- **Exercise brief**
Where does the string "toDetect" occur in the records? Copy each line that holds it.

- **Data for processing**
/-! Training events (R227). -/

/-- SIGNAL_DETECT: signal on at least 2 lanes. -/
def execSignalDetect (port : Nat) (lanes : BitVec 4) (s : State) : Host.Outcome State Fault Refusal :=
  guardUnit (portOk port && s.portFitted port) <|
    if s.portState port = stDetect ∧ 2 ≤ lanesIn lanes.toNat ∧ s.portMode port ≠ 1 then s.portTo port stTrain 0 else s

/-- SIGNAL_LOSS. -/
def execSignalLoss (port : Nat) (s : State) : Host.Outcome State Fault Refusal :=
  guardUnit (portOk port && s.portFitted port) <|
    let st := s.portState port
    if st = stOff ∨ st = stAbsent ∨ st = stRetired ∨ st = stDetect then s else s.toDetect port

/-- DETECT_TIMEOUT: no signal within 100 ms. An unused port stays in DETECT (R221). -/
def execDetectTimeout (port : Nat) (s : State) : Host.Outcome State Fault Refusal :=
  guardUnit (portOk port && s.portFitted port) <|
    if s.portState port = stDetect ∧ s.portWanted port ∧ s.portMode port ≠ 1 then s.portTo port stAbsent 0 else s

/-- LANES_LOCKED: at least 2 lanes with CDR and FEC lock; the others are not locked. A retired lane takes no part
unless the retrain brings it back, and then it leaves the broke map (R236). -/
def execLanesLocked (port : Nat) (lanes inverted : BitVec 4) (reversed : Bool) (s : State) : Host.Outcome State Fault Refusal :=
  guardUnit (portOk port && s.portFitted port) <|
    let clearing := (s.port port).clearing
    let ok := (List.range 4).filter fun l => lanes.getLsbD l && (clearing || !s.laneRetired port l)
    if s.portState port ≠ stTrain ∨ ok.length < 2 then s
    else
      let s1 := (List.range 4).foldl (fun s l =>
        let s1 := s.fset (laneF l 0 1) (if ok.contains l then 1 else 0) port
        let s2 := s1.fset (laneF l 2 1) (if inverted.getLsbD l then 1 else 0) port
        let s3 := s2.fset (laneF l 3 2) (if reversed then 3 - l else l) port
        if clearing && ok.contains l && s.laneRetired port l then
          { s3 with brokeDue := s3.brokeDue ++ [.remove 0x2 (port + l * 2 ^ 8)] }
        else s3) s
      let back := clearing && s.broke.any fun b => b.kind == 3 && b.loc == port
      let s2 := if back then { s1 with brokeDue := s1.brokeDue ++ [.remove 0x3 port] } else s1
      let s3 := s2.fset F.PORT_STATE_lanes ((ok.map fun l => 2 ^ l).foldl (· + ·) 0) port
      (s3.modPort port fun x => { x with clearing := false }).toIdentify port

/-- PHY_TRAIN_TIMEOUT. -/
def execPhyTrainTimeout (port : Nat) (s : State) : Host.Outcome State Fault Refusal :=
  guardUnit (portOk port && s.portFitted port) <|
    if s.portState port = stTrain then s.portTo port stAbsent 0 else s

/-- IDENTIFY_TIMEOUT: no verified set within 300 ms. -/
def execIdentifyTimeout (port : Nat) (s : State) : Host.Outcome State Fault Refusal :=
  guardUnit (portOk port && s.portFitted port) <|
    if s.portState port = stIdentify ∧ s.portMode port = 0 then
      (s.bump C.PORT_ID_REJECT_CNT port).hold port stHeld 0x08 0 0 0
    else s

/-- SEAL_TIMEOUT: key agreement not complete within 100 ms. -/
def execSealTimeout (port : Nat) (s : State) : Host.Outcome State Fault Refusal :=
  guardUnit (portOk port && s.portFitted port) <|
    if s.portState port = stSeal then s.hold port stHeld 0x08 0 0 0 else s

/-- RETRAIN_TIMEOUT: lock not regained within 5 ms. -/
def execRetrainTimeout (port : Nat) (s : State) : Host.Outcome State Fault Refusal :=
  guardUnit (portOk port && s.portFitted port) <|
    if s.portState port = stRetrain then s.toDetect port else s

/-- ABSENT_RETRY: every 1 s. -/
def execAbsentRetry (port : Nat) (s : State) : Host.Outcome State Fault Refusal :=
  guardUnit (portOk port && s.portFitted port) <|
    if s.portState port = stAbsent then s.toDetect port else s

/-- RETRAIN ends once every lane has lock again and the partner's whole set has come (R227): with the set accepted before,
from the same port, the link is ACTIVE and its latency measured again (R232); with another, the full check. -/
def State.retrained (s : State) (p : Nat) : State :=
  let x := s.port p
  if !x.relock.isEmpty ∨ x.idBuf.length < setLength then s
  else if x.idBuf = x.accepted ∧ x.idFrom = x.partner then ((s.modPort p fun x => { x with idBuf := [] }).toActive p).measure p
  else s.checked p x.idBuf x.idFrom

/-- ID_SEG (R224, R229, R230): a segment of the partner's set, in order; the whole set is checked. -/
def execIdSeg (port sender offset : Nat) (seg : List Byte) (s : State) : Host.Outcome State Fault Refusal :=
  guardUnit (portOk port && s.portFitted port) <|
    let st := s.portState port
    if (st ≠ stIdentify ∧ st ≠ stRetrain) ∨ s.portMode port ≠ 0 then s
    else
      let buf := (s.port port).idBuf
      let buf' := if offset = 0 then seg else if offset = buf.length then buf ++ seg else buf
      if st = stIdentify ∧ setLength ≤ buf'.length then s.checked port buf' sender
      else
        let s1 := s.modPort port fun x => { x with idBuf := buf', idFrom := sender }
        s1.when (st == stRetrain) (·.retrained port)

/-- ECHO (R232): a request is answered; a reply counts toward the measurement, whose 256th gives the latency, half the
smallest round trip less turnaround. -/
def execEcho (port : Nat) (request : Bool) (stamp turnaround now : Nat) (s : State) : Host.Outcome State Fault Refusal :=
  guardUnit (portOk port && s.portFitted port) <|
    let st := s.portState port
    if s.portMode port ≠ 0 ∨ st < stIdentify then s
    else if request then s.sendCtl port 2 (leBytes 1 0 ++ leBytes 8 stamp ++ leBytes 2 turnaround)
    else
      let x := s.port port
      if (st ≠ stLatency ∧ st ≠ stActive) ∨ x.fresh ∨ now < stamp + turnaround then s
      else
        let rtt := now - stamp - turnaround
        let best := match x.best with | some b => min b rtt | none => rtt
        if x.echoes + 1 < 256 then s.setPort port { x with echoes := x.echoes + 1, best := some best }
        else
          let s1 := (s.setPort port { x with echoes := 256, best := some best, fresh := true }).fset F.PORT_LATENCY_one_way
            (min 0xFFFF (best / 2)) port
          if st = stLatency then s1.afterLatency port else s1

/-- HOLD (R231): the partner's report is kept. -/
def execHold (port status : Nat) (miswire : BitVec 32) (s : State) : Host.Outcome State Fault Refusal :=
  guardUnit (portOk port && s.portFitted port) <|
    s.modPort port fun x => { x with peerHold := some (status, miswire.toNat) }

- **Problem solution**
    if st = stOff ∨ st = stAbsent ∨ st = stRetired ∨ st = stDetect then s else s.toDetect port
    if s.portState port = stRetrain then s.toDetect port else s
    if s.portState port = stAbsent then s.toDetect port else s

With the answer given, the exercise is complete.